In this research, a Stanford, SLAC, and ALS (Advanced Light Source) team developed synchrotron liquid scanning transmission x-ray microscopy (STXM) to probe the spatiotemporal evolution of the lithium composition and insertion rate within lithium battery particles. By combining a microfluidic electrochemical cell with high-energy, synchrotron-generated X-rays, they imaged the lithium composition of single-crystalline, carbon-coated lithium iron phosphate particles as they delithiated (charged) and lithiated (discharged) in an organic liquid electrolyte. They acquired the nanoscale x-ray absorption spectra at the FeL3 edge, from which the local lithium composition (x in LiXFePO4) can be quantified.

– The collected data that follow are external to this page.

/-- HCOPY (R249, R207): one stretch is copied; a fault completes the packet and what has been performed stays. -/
def execHcopy (port : Fin 2) (q : Fin 16) (k : Nat) (s : State) : Host.Outcome State Fault Refusal :=
  match s.packet? port q k 6 with
  | none => .next (s.res .stutter)
  | some x =>
    let sp := s.packetSpace port x.regid
    let src := x.num 0x10 8
    let dst := x.num 0x18 8
    let n := x.num 0x20 8
    if (s.region? x.regid).isNone then .next (s.completePacket port q x 4 0)
    else if !s.rangeOk sp src n false || !s.rangeOk sp dst n true then .next (s.completePacket port q x 5 0)
    else if n ≤ x.done then .next (s.completePacket port q x 0 0)
    else
      let st := hcopyStep src dst n x.done
      match s.hostRead port sp (src + st.1) st.2 with
      | (s, none) => .next (s.completePacket port q x 5 0)
      | (s, some (bs, po)) =>
        match s.hostReach port sp (dst + st.1) true with
        | (s, none) => .next (s.completePacket port q x 5 0)
        | (s, some l) =>
          let s := s.writeLoc l bs po
          if x.done + st.2 = n then .next (s.completePacket port q x 0 0)
          else .next (s.setDone port q x.id (x.done + st.2))

/-! ## HSIGNAL, HWAIT (R249) -/

/-- HSIGNAL (R249): an increment sets out; the packet completes when it has been applied. -/
def execHsignal (port : Fin 2) (q : Fin 16) (k : Nat) (s : State) : Host.Outcome State Fault Refusal :=
  match s.packet? port q k 7 with
  | none => .next (s.res .stutter)
  | some x =>
    match x.done with
    | 0 =>
      match (if (s.region? x.regid).isSome then s.target x.regid (BitVec.ofNat 12 (x.num 0x10 2)) else none) with
      | none => .next (s.completePacket port q x 4 0)
      | some t =>
        let i : Increment :=
          ⟨Fin.ofNat 64 (x.num 0x12 1), BitVec.ofNat 64 (x.num 0x18 8), none, some (port.val, q.val, x.id)⟩
        .next ((s.setDone port q x.id 1).increment t i)
    | 1 => .next (s.res .stutter)
    | _ => .next (s.completePacket port q x 0 0)

/-- A read of the word that an HWAIT names (R249): a fault completes it, and so does a value that is large enough. -/
def State.pollWait (s : State) (port : Fin 2) (q : Fin 16) (x : Packet) : State :=
  let sp := s.packetSpace port x.regid
  let a := x.num 0x10 8
  if (s.region? x.regid).isNone then s.completePacket port q x 4 0
  else if !s.rangeOk sp a 8 false then s.completePacket port q x 5 0
  else
    match s.hostReach port sp a false with
    | (s, none) => s.completePacket port q x 5 0
    | (s, some l) =>
      let r := s.readLoc l 8
      if r.2.2 then r.1.completePacket port q x 5 0
      else if x.num 0x18 8 ≤ leNat r.2.1 then r.1.completePacket port q x 0 0
      else r.1.setDone port q x.id 1

/-- HWAIT (R249): the first read. -/
def execHwait (port : Fin 2) (q : Fin 16) (k : Nat) (s : State) : Host.Outcome State Fault Refusal :=
  match s.packet? port q k 8 with
  | none => .next (s.res .stutter)
  | some x => if x.done != 0 then .next (s.res .stutter) else .next (s.pollWait port q x)

/-- HWAIT_POLL (R249): the word is read again. -/
def execHwaitPoll (port : Fin 2) (q : Fin 16) (s : State) : Host.Outcome State Fault Refusal :=
  match (s.queue port q).issued.find? fun x => x.type == 8 && x.done != 0 with
  | none => .next (s.res .stutter)
  | some x => if s.portUp port then .next (s.pollWait port q x) else .next (s.res .stutter)

end Sys2Proof.Machine
end

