/-- What the SEMWAITs that an outstanding read hides will take from semaphore `m` of a core (R368). -/
def promisedTo (k : Core) (m : Fin 64) : Nat :=
  ((k.strands.toList.flatMap (·.late)).map fun o => match o.kind with
    | .take j v => if j = m then v.toNat else 0
    | _ => 0).sum

/-- Every read below number `n` of a strand has been performed (R368). -/
def ReadsDone (u : Strand) (n : Nat) : Prop := ∀ r l, u.reads = r :: l → n ≤ r.id

end Sys2Proof.Claims

/-- R399, R179, R178, R170, R368: SEMINC and SEMSET issue and are applied, in issue order, once the older stores of their strand have
drained and its older reads have been performed; SEMWAIT takes its threshold from COUNT, at once or, behind an outstanding read,
when that is done (log entry 20), waits while COUNT is less, what hidden SEMWAITs take counted, and raises SEM-OVF with OVF set or a
threshold above 2^56 − 1; an arriving increment is added with saturation, and its command counts one increment less. -/
def Sys2Proof.Claims.SemaphoresCountAndSaturate : Prop :=
  (∀ (a : BitVec 5) (m : BitVec 6) (e : BitVec 1) (s : State), Issues s e → Available s .a [a] →
    let v := s.me.a a
    let x := s.myCore.sems.get m.toFin
    let count := x.toNat % 2 ^ 56
    let queued (set : Bool) : State :=
      withMe (s.actAs .a) fun u => { u with semops := u.semops ++ [⟨set, m.toFin, v, u.sbNext, mark s, u.task⟩] }
    (∃ t, exec (.seminc a m e) s = .next t ∧ Retired (queued false) t) ∧
    (∃ t, exec (.semset a m e) s = .next t ∧ Retired (queued true) t) ∧
    (x.getLsbD 56 = true ∨ 2 ^ 56 ≤ v.toNat → Raises (.semwait a m e) .a 6 0#16 s) ∧
    let need := v.toNat + promisedTo s.myCore m.toFin
    (x.getLsbD 56 = false → v.toNat < 2 ^ 56 → count < need → Holds (.semwait a m e) .a s) ∧
    (x.getLsbD 56 = false → v.toNat < 2 ^ 56 → need ≤ count → hidden s = true → ∃ t, exec (.semwait a m e) s = .next t ∧
      Retired (deferred s (.take m.toFin v)) t) ∧
    (x.getLsbD 56 = false → v.toNat < 2 ^ 56 → need ≤ count → hidden s = false → ∃ t, exec (.semwait a m e) s = .next t ∧
      Retired (withCore (s.actAs .a) fun k => { k with sems := k.sems.set m.toFin (semaphore (count - v.toNat) 0) }) t)) ∧
  (∀ (core : Nat) (strand : Fin 4) (s : State) (o : SemOp) (l : List SemOp),
    (s.strand core strand).semops = o :: l → (∀ b ∈ (s.strand core strand).sbuf, o.mark ≤ b.id) →
    ReadsDone (s.strand core strand) o.rd →
    exec (.semincApply core strand) s = .next ((s.modStrand core strand fun t => { t with semops := l }).modCore core fun k =>
      { k with sems := k.sems.set o.sem (if o.set then semSetTo o.amount else incremented (k.sems.get o.sem) o.amount) })) ∧
  ∀ (core k : Nat) (s : State) (i : Increment), (s.core core).incs[k]? = some i →
    ∃ t, exec (.semIncrementArrival core k) s = .next t ∧
      (t.core core).sems = (s.core core).sems.set i.sem (incremented ((s.core core).sems.get i.sem) i.amount) ∧
      (t.core core).incs = (s.core core).incs.eraseIdx k ∧
      (∀ c, c ≠ core → (t.core c).sems = (s.core c).sems ∧ (t.core c).incs = (s.core c).incs) ∧
      (∀ c n, t.strand c n = s.strand c n) ∧ SameMemory s t ∧
      ∀ r c, i.ref = some r → s.cmd? r = some c → t.cmd? r = some { c with incs := c.incs - 1 }

namespace Sys2Proof.Claims

/-- The commands whose card Reg(S1) names, with their kind and the card's bytes (R332, R404). -/
def cardWords : List ((BitVec 5 → BitVec 5 → BitVec 1 → Instr) × StrKind × Nat) :=
  [(.copy, .copy, 128), (.dcmp, .dcmp, 64), (.fill, .fill, 64), (.csum, .csum, 64), (.coll, .coll, 64), (.spawn, .spawn, 256)]

/-- The strand's `i`-th entry of the stream queue is free (R161). -/
def SlotFree (s : State) (i : Nat) : Prop := ∀ c ∈ s.myCore.sq, c.slot ≠ 8 * s.cur.strand.val + i

/-- `i` is the first free of the strand's 8 entries. -/
def FirstFree (s : State) (i : Nat) : Prop := i < 8 ∧ SlotFree s i ∧ ∀ j, j < i → ¬ SlotFree s j

/-- Registers marked unavailable, register 0 never (R50). -/
def marked (t : Strand) (d : BitVec 5) : BitVec 32 := if d = 0#5 then t.busy else t.busy ||| (1#32 <<< d.toNat)

/-- The word enters the stream queue as a command of kind `kind` in entry `i`, its token pending (R332, R221). -/
def Queued (w : Instr) (kind : StrKind) (d : BitVec 5) (s1 s2 : Word) (i : Nat) (s : State) : Prop :=
  ∃ t c, exec w s = .next t ∧
    Retired (withCore (withMe (s.actAs .a) fun u => { u with streamCount := u.streamCount + 1#64, busy := marked u d }) fun k =>
      { k with sq := k.sq ++ [c], chosen := k.chosen || c.inject }) t ∧
    c.slot = 8 * s.cur.strand.val + i ∧ c.kind = kind ∧ c.strand = s.cur.strand ∧ c.task = s.me.task ∧ c.tok = d ∧
    c.s1 = s1 ∧ c.s2 = s2 ∧ c.numver = (s.view .a).me.numver.extractLsb' 0 2 ∧ c.seq = s.me.streamCount + 1#64 ∧
    c.mark = s.me.sbNext ∧ c.rd = mark s ∧ c.phase = .waiting ∧ encode w = some c.word

end Sys2Proof.Claims
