-- ==== Sys2Proof/Laws/State.lean ====
section
/-! SUPPORT. Sys2Proof/Laws/State.lean: what each update of the state leaves, and what it reads back. -/

set_option Elab.async false

namespace Sys2Proof.Machine
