-- ==== Sys2Proof/Laws/PerInstr.lean ====
section
/-! SUPPORT. Sys2Proof/Laws/PerInstr.lean: the word of every instruction is read back by the map its H, G and major
select. One lemma per constructor; the obligations about whole decoding cite them. -/

set_option Elab.async false
set_option linter.unusedSimpArgs false
set_option linter.unusedVariables false

namespace Sys2Proof

/-- Bits of the upper part of an append. -/
theorem Bits.up {v w s l : Nat} {x : BitVec v} {y : BitVec w} {z : BitVec l} (r : x.extractLsb' (s - w) l = z)
    (h : w ≤ s := by decide) : (x ++ y).extractLsb' s l = z := (BitVec.extractLsb'_append_eq_of_le h).trans r

/-- Bits of the lower part of an append. -/
theorem Bits.low {v w s l : Nat} {x : BitVec v} {y : BitVec w} {z : BitVec l} (r : y.extractLsb' s l = z)
    (h : s + l ≤ w := by decide) : (x ++ y).extractLsb' s l = z := (BitVec.extractLsb'_append_eq_of_add_le h).trans r

/-- A field differs from a value when a part of it does. -/
theorem Bits.ne_of_part {n t m : Nat} {w : BitVec n} {s l : Nat} {v : BitVec m} {z : BitVec l}
    (h : w.extractLsb' (t + s) l = z) (k : s + l ≤ m) (d : v.extractLsb' s l ≠ z) : w.extractLsb' t m ≠ v := by
  rintro rfl
  refine d (Eq.trans ?_ h)
  ext i hi
  simp only [BitVec.getElem_extractLsb', BitVec.getLsbD_extractLsb', Nat.add_assoc]
  simp [show s + i < m by omega]

/-- A word laid in four bytes, lowest first, is read back (R1). -/
theorem wordOfBytes_bytesOfWord (w : BitVec 32) :
    wordOfBytes (w.extractLsb' 0 8) (w.extractLsb' 8 8) (w.extractLsb' 16 8) (w.extractLsb' 24 8) = w := by
  unfold wordOfBytes
  apply BitVec.eq_of_getLsbD_eq
  intro i hi
  simp only [BitVec.getLsbD_append, BitVec.getLsbD_extractLsb']
  split
  · simp [*]
  split
  · rw [show 8 + (i - 8) = i by omega]; simp; intro; omega
  split
  · rw [show 16 + (i - 8 - 8) = i by omega]; simp; intro; omega
  · rw [show 24 + (i - 8 - 8 - 8) = i by omega]; simp; intro; omega

/-! The layouts of R59 to R82 and R265: what each field of a word holds. -/

theorem Bits.layout0 (p0 : BitVec 7) (p1 : BitVec 5) (p2 : BitVec 3) (p3 : BitVec 2) (p4 : BitVec 14) (p5 : BitVec 1)
    (w : BitVec 32) (h : w = p0 ++ p1 ++ p2 ++ p3 ++ p4 ++ p5) :
    w.extractLsb' 0 1 = p5 ∧
    w.extractLsb' 1 2 = p4.extractLsb' 0 2 ∧
    w.extractLsb' 3 12 = p4.extractLsb' 2 12 ∧
    w.extractLsb' 15 2 = p3 ∧
    w.extractLsb' 17 3 = p2 ∧
    w.extractLsb' 20 5 = p1 ∧
    w.extractLsb' 25 6 = p0.extractLsb' 0 6 ∧
    w.extractLsb' 31 1 = p0.extractLsb' 6 1 := by
  subst h
  exact ⟨Bits.low BitVec.extractLsb'_eq_self,
    Bits.up (Bits.low rfl),
    Bits.up (Bits.low rfl),
    Bits.up (Bits.up (Bits.low BitVec.extractLsb'_eq_self)),
    Bits.up (Bits.up (Bits.up (Bits.low BitVec.extractLsb'_eq_self))),
    Bits.up (Bits.up (Bits.up (Bits.up (Bits.low BitVec.extractLsb'_eq_self)))),
    Bits.up (Bits.up (Bits.up (Bits.up (Bits.up rfl)))),
    Bits.up (Bits.up (Bits.up (Bits.up (Bits.up rfl))))⟩

theorem Bits.layout1 (p0 : BitVec 7) (p1 : BitVec 5) (p2 : BitVec 5) (p3 : BitVec 2) (p4 : BitVec 3) (p5 : BitVec 1) (p6 : BitVec 1) (p7 : BitVec 2) (p8 : BitVec 3) (p9 : BitVec 2) (p10 : BitVec 1)
    (w : BitVec 32) (h : w = p0 ++ p1 ++ p2 ++ p3 ++ p4 ++ p5 ++ p6 ++ p7 ++ p8 ++ p9 ++ p10) :
    w.extractLsb' 0 1 = p10 ∧
    w.extractLsb' 1 2 = p9 ∧
    w.extractLsb' 3 3 = p8 ∧
    w.extractLsb' 6 2 = p7 ∧
    w.extractLsb' 8 1 = p6 ∧
    w.extractLsb' 9 1 = p5 ∧
    w.extractLsb' 10 3 = p4 ∧
    w.extractLsb' 13 2 = p3 ∧
    w.extractLsb' 15 5 = p2 ∧
    w.extractLsb' 20 5 = p1 ∧
    w.extractLsb' 25 6 = p0.extractLsb' 0 6 ∧
    w.extractLsb' 31 1 = p0.extractLsb' 6 1 := by
  subst h
  exact ⟨Bits.low BitVec.extractLsb'_eq_self,
    Bits.up (Bits.low BitVec.extractLsb'_eq_self),
    Bits.up (Bits.up (Bits.low BitVec.extractLsb'_eq_self)),
    Bits.up (Bits.up (Bits.up (Bits.low BitVec.extractLsb'_eq_self))),
    Bits.up (Bits.up (Bits.up (Bits.up (Bits.low BitVec.extractLsb'_eq_self)))),
    Bits.up (Bits.up (Bits.up (Bits.up (Bits.up (Bits.low BitVec.extractLsb'_eq_self))))),
    Bits.up (Bits.up (Bits.up (Bits.up (Bits.up (Bits.up (Bits.low BitVec.extractLsb'_eq_self)))))),
    Bits.up (Bits.up (Bits.up (Bits.up (Bits.up (Bits.up (Bits.up (Bits.low BitVec.extractLsb'_eq_self))))))),
    Bits.up (Bits.up (Bits.up (Bits.up (Bits.up (Bits.up (Bits.up (Bits.up (Bits.low BitVec.extractLsb'_eq_self)))))))),
    Bits.up (Bits.up (Bits.up (Bits.up (Bits.up (Bits.up (Bits.up (Bits.up (Bits.up (Bits.low BitVec.extractLsb'_eq_self))))))))),
    Bits.up (Bits.up (Bits.up (Bits.up (Bits.up (Bits.up (Bits.up (Bits.up (Bits.up (Bits.up rfl))))))))),
    Bits.up (Bits.up (Bits.up (Bits.up (Bits.up (Bits.up (Bits.up (Bits.up (Bits.up (Bits.up rfl)))))))))⟩

theorem Bits.layout2 (p0 : BitVec 7) (p1 : BitVec 5) (p2 : BitVec 5) (p3 : BitVec 3) (p4 : BitVec 5) (p5 : BitVec 7)
    (w : BitVec 32) (h : w = p0 ++ p1 ++ p2 ++ p3 ++ p4 ++ p5) :
    w.extractLsb' 0 7 = p5 ∧
    w.extractLsb' 1 2 = p5.extractLsb' 1 2 ∧
    w.extractLsb' 3 1 = p5.extractLsb' 3 1 ∧
    w.extractLsb' 7 5 = p4 ∧
    w.extractLsb' 12 3 = p3 ∧
    w.extractLsb' 15 5 = p2 ∧
    w.extractLsb' 20 5 = p1 ∧
    w.extractLsb' 25 6 = p0.extractLsb' 0 6 ∧
    w.extractLsb' 25 7 = p0 ∧
    w.extractLsb' 31 1 = p0.extractLsb' 6 1 := by
  subst h
  exact ⟨Bits.low BitVec.extractLsb'_eq_self,
    Bits.low rfl,
    Bits.low rfl,
    Bits.up (Bits.low BitVec.extractLsb'_eq_self),
    Bits.up (Bits.up (Bits.low BitVec.extractLsb'_eq_self)),
    Bits.up (Bits.up (Bits.up (Bits.low BitVec.extractLsb'_eq_self))),
    Bits.up (Bits.up (Bits.up (Bits.up (Bits.low BitVec.extractLsb'_eq_self)))),
    Bits.up (Bits.up (Bits.up (Bits.up (Bits.up rfl)))),
    Bits.up (Bits.up (Bits.up (Bits.up (Bits.up BitVec.extractLsb'_eq_self)))),
    Bits.up (Bits.up (Bits.up (Bits.up (Bits.up rfl))))⟩

theorem Bits.layout3 (p0 : BitVec 7) (p1 : BitVec 5) (p2 : BitVec 5) (p3 : BitVec 5) (p4 : BitVec 1) (p5 : BitVec 1) (p6 : BitVec 1) (p7 : BitVec 2) (p8 : BitVec 2) (p9 : BitVec 2) (p10 : BitVec 1)
    (w : BitVec 32) (h : w = p0 ++ p1 ++ p2 ++ p3 ++ p4 ++ p5 ++ p6 ++ p7 ++ p8 ++ p9 ++ p10) :
    w.extractLsb' 0 1 = p10 ∧
    w.extractLsb' 1 2 = p9 ∧
    w.extractLsb' 3 2 = p8 ∧
    w.extractLsb' 5 2 = p7 ∧
    w.extractLsb' 7 1 = p6 ∧
    w.extractLsb' 8 1 = p5 ∧
    w.extractLsb' 9 1 = p4 ∧
    w.extractLsb' 10 5 = p3 ∧
    w.extractLsb' 15 5 = p2 ∧
    w.extractLsb' 20 5 = p1 ∧
    w.extractLsb' 25 6 = p0.extractLsb' 0 6 ∧
    w.extractLsb' 31 1 = p0.extractLsb' 6 1 := by
  subst h
  exact ⟨Bits.low BitVec.extractLsb'_eq_self,
    Bits.up (Bits.low BitVec.extractLsb'_eq_self),
    Bits.up (Bits.up (Bits.low BitVec.extractLsb'_eq_self)),
    Bits.up (Bits.up (Bits.up (Bits.low BitVec.extractLsb'_eq_self))),
    Bits.up (Bits.up (Bits.up (Bits.up (Bits.low BitVec.extractLsb'_eq_self)))),
    Bits.up (Bits.up (Bits.up (Bits.up (Bits.up (Bits.low BitVec.extractLsb'_eq_self))))),
    Bits.up (Bits.up (Bits.up (Bits.up (Bits.up (Bits.up (Bits.low BitVec.extractLsb'_eq_self)))))),
    Bits.up (Bits.up (Bits.up (Bits.up (Bits.up (Bits.up (Bits.up (Bits.low BitVec.extractLsb'_eq_self))))))),
    Bits.up (Bits.up (Bits.up (Bits.up (Bits.up (Bits.up (Bits.up (Bits.up (Bits.low BitVec.extractLsb'_eq_self)))))))),
    Bits.up (Bits.up (Bits.up (Bits.up (Bits.up (Bits.up (Bits.up (Bits.up (Bits.up (Bits.low BitVec.extractLsb'_eq_self))))))))),
    Bits.up (Bits.up (Bits.up (Bits.up (Bits.up (Bits.up (Bits.up (Bits.up (Bits.up (Bits.up rfl))))))))),
    Bits.up (Bits.up (Bits.up (Bits.up (Bits.up (Bits.up (Bits.up (Bits.up (Bits.up (Bits.up rfl)))))))))⟩

theorem Bits.layout4 (p0 : BitVec 7) (p1 : BitVec 5) (p2 : BitVec 5) (p3 : BitVec 5) (p4 : BitVec 1) (p5 : BitVec 2) (p6 : BitVec 2) (p7 : BitVec 2) (p8 : BitVec 2) (p9 : BitVec 1)
    (w : BitVec 32) (h : w = p0 ++ p1 ++ p2 ++ p3 ++ p4 ++ p5 ++ p6 ++ p7 ++ p8 ++ p9) :
    w.extractLsb' 0 1 = p9 ∧
    w.extractLsb' 1 2 = p8 ∧
    w.extractLsb' 3 2 = p7 ∧
    w.extractLsb' 5 2 = p6 ∧
    w.extractLsb' 7 2 = p5 ∧
    w.extractLsb' 9 1 = p4 ∧
    w.extractLsb' 10 5 = p3 ∧
    w.extractLsb' 15 5 = p2 ∧
    w.extractLsb' 20 5 = p1 ∧
    w.extractLsb' 25 6 = p0.extractLsb' 0 6 ∧
    w.extractLsb' 31 1 = p0.extractLsb' 6 1 := by
  subst h
  exact ⟨Bits.low BitVec.extractLsb'_eq_self,
    Bits.up (Bits.low BitVec.extractLsb'_eq_self),
    Bits.up (Bits.up (Bits.low BitVec.extractLsb'_eq_self)),
    Bits.up (Bits.up (Bits.up (Bits.low BitVec.extractLsb'_eq_self))),
    Bits.up (Bits.up (Bits.up (Bits.up (Bits.low BitVec.extractLsb'_eq_self)))),
    Bits.up (Bits.up (Bits.up (Bits.up (Bits.up (Bits.low BitVec.extractLsb'_eq_self))))),
    Bits.up (Bits.up (Bits.up (Bits.up (Bits.up (Bits.up (Bits.low BitVec.extractLsb'_eq_self)))))),
    Bits.up (Bits.up (Bits.up (Bits.up (Bits.up (Bits.up (Bits.up (Bits.low BitVec.extractLsb'_eq_self))))))),
    Bits.up (Bits.up (Bits.up (Bits.up (Bits.up (Bits.up (Bits.up (Bits.up (Bits.low BitVec.extractLsb'_eq_self)))))))),
    Bits.up (Bits.up (Bits.up (Bits.up (Bits.up (Bits.up (Bits.up (Bits.up (Bits.up rfl)))))))),
    Bits.up (Bits.up (Bits.up (Bits.up (Bits.up (Bits.up (Bits.up (Bits.up (Bits.up rfl))))))))⟩

theorem Bits.layout5 (p0 : BitVec 7) (p1 : BitVec 5) (p2 : BitVec 5) (p3 : BitVec 5) (p4 : BitVec 1) (p5 : BitVec 6) (p6 : BitVec 2) (p7 : BitVec 1)
    (w : BitVec 32) (h : w = p0 ++ p1 ++ p2 ++ p3 ++ p4 ++ p5 ++ p6 ++ p7) :
    w.extractLsb' 0 1 = p7 ∧
    w.extractLsb' 1 2 = p6 ∧
    w.extractLsb' 3 6 = p5 ∧
    w.extractLsb' 9 1 = p4 ∧
    w.extractLsb' 10 5 = p3 ∧
    w.extractLsb' 15 5 = p2 ∧
    w.extractLsb' 20 5 = p1 ∧
    w.extractLsb' 25 6 = p0.extractLsb' 0 6 ∧
    w.extractLsb' 31 1 = p0.extractLsb' 6 1 := by
  subst h
  exact ⟨Bits.low BitVec.extractLsb'_eq_self,
    Bits.up (Bits.low BitVec.extractLsb'_eq_self),
    Bits.up (Bits.up (Bits.low BitVec.extractLsb'_eq_self)),
    Bits.up (Bits.up (Bits.up (Bits.low BitVec.extractLsb'_eq_self))),
    Bits.up (Bits.up (Bits.up (Bits.up (Bits.low BitVec.extractLsb'_eq_self)))),
    Bits.up (Bits.up (Bits.up (Bits.up (Bits.up (Bits.low BitVec.extractLsb'_eq_self))))),
    Bits.up (Bits.up (Bits.up (Bits.up (Bits.up (Bits.up (Bits.low BitVec.extractLsb'_eq_self)))))),
    Bits.up (Bits.up (Bits.up (Bits.up (Bits.up (Bits.up (Bits.up rfl)))))),
    Bits.up (Bits.up (Bits.up (Bits.up (Bits.up (Bits.up (Bits.up rfl))))))⟩

theorem Bits.layout6 (p0 : BitVec 7) (p1 : BitVec 5) (p2 : BitVec 5) (p3 : BitVec 5) (p4 : BitVec 2) (p5 : BitVec 1) (p6 : BitVec 1) (p7 : BitVec 3) (p8 : BitVec 2) (p9 : BitVec 1)
    (w : BitVec 32) (h : w = p0 ++ p1 ++ p2 ++ p3 ++ p4 ++ p5 ++ p6 ++ p7 ++ p8 ++ p9) :
    w.extractLsb' 0 1 = p9 ∧
    w.extractLsb' 1 2 = p8 ∧
    w.extractLsb' 3 3 = p7 ∧
    w.extractLsb' 6 1 = p6 ∧
    w.extractLsb' 7 1 = p5 ∧
    w.extractLsb' 8 2 = p4 ∧
    w.extractLsb' 10 5 = p3 ∧
    w.extractLsb' 15 5 = p2 ∧
    w.extractLsb' 20 5 = p1 ∧
    w.extractLsb' 25 6 = p0.extractLsb' 0 6 ∧
    w.extractLsb' 31 1 = p0.extractLsb' 6 1 := by
  subst h
  exact ⟨Bits.low BitVec.extractLsb'_eq_self,
    Bits.up (Bits.low BitVec.extractLsb'_eq_self),
    Bits.up (Bits.up (Bits.low BitVec.extractLsb'_eq_self)),
    Bits.up (Bits.up (Bits.up (Bits.low BitVec.extractLsb'_eq_self))),
    Bits.up (Bits.up (Bits.up (Bits.up (Bits.low BitVec.extractLsb'_eq_self)))),
    Bits.up (Bits.up (Bits.up (Bits.up (Bits.up (Bits.low BitVec.extractLsb'_eq_self))))),
    Bits.up (Bits.up (Bits.up (Bits.up (Bits.up (Bits.up (Bits.low BitVec.extractLsb'_eq_self)))))),
    Bits.up (Bits.up (Bits.up (Bits.up (Bits.up (Bits.up (Bits.up (Bits.low BitVec.extractLsb'_eq_self))))))),
    Bits.up (Bits.up (Bits.up (Bits.up (Bits.up (Bits.up (Bits.up (Bits.up (Bits.low BitVec.extractLsb'_eq_self)))))))),
    Bits.up (Bits.up (Bits.up (Bits.up (Bits.up (Bits.up (Bits.up (Bits.up (Bits.up rfl)))))))),
    Bits.up (Bits.up (Bits.up (Bits.up (Bits.up (Bits.up (Bits.up (Bits.up (Bits.up rfl))))))))⟩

Their results show that spatial heterogeneities in reaction rates account for the compositionally nonuniform solid-solution domains during (de)lithiation of LixFePO4. The reaction heterogeneities during delithiation(charge) is amplified but suppressed during lithiation(discharge). These results derived from synchrotron X-ray microscopy highlight the crucial role of surface reaction rate in lithiation, with implications for lithium battery electrode engineering and lithium battery management
J. Lim, Y. Li, D. H. Alsem, H. So, S. Lee, P. Bai, D.A. Cogswell, X. Liu, N. Jin, Y. Yu, N. Salmon, D. Shapiro, M. Z. Bazant, T. Tyliszczak, W. C. Chueh “Origin and Hysteresis of Li Compositional Spatio-Dynamics within Battery Primary Particles”, Science, 2016, 353, 566-571 .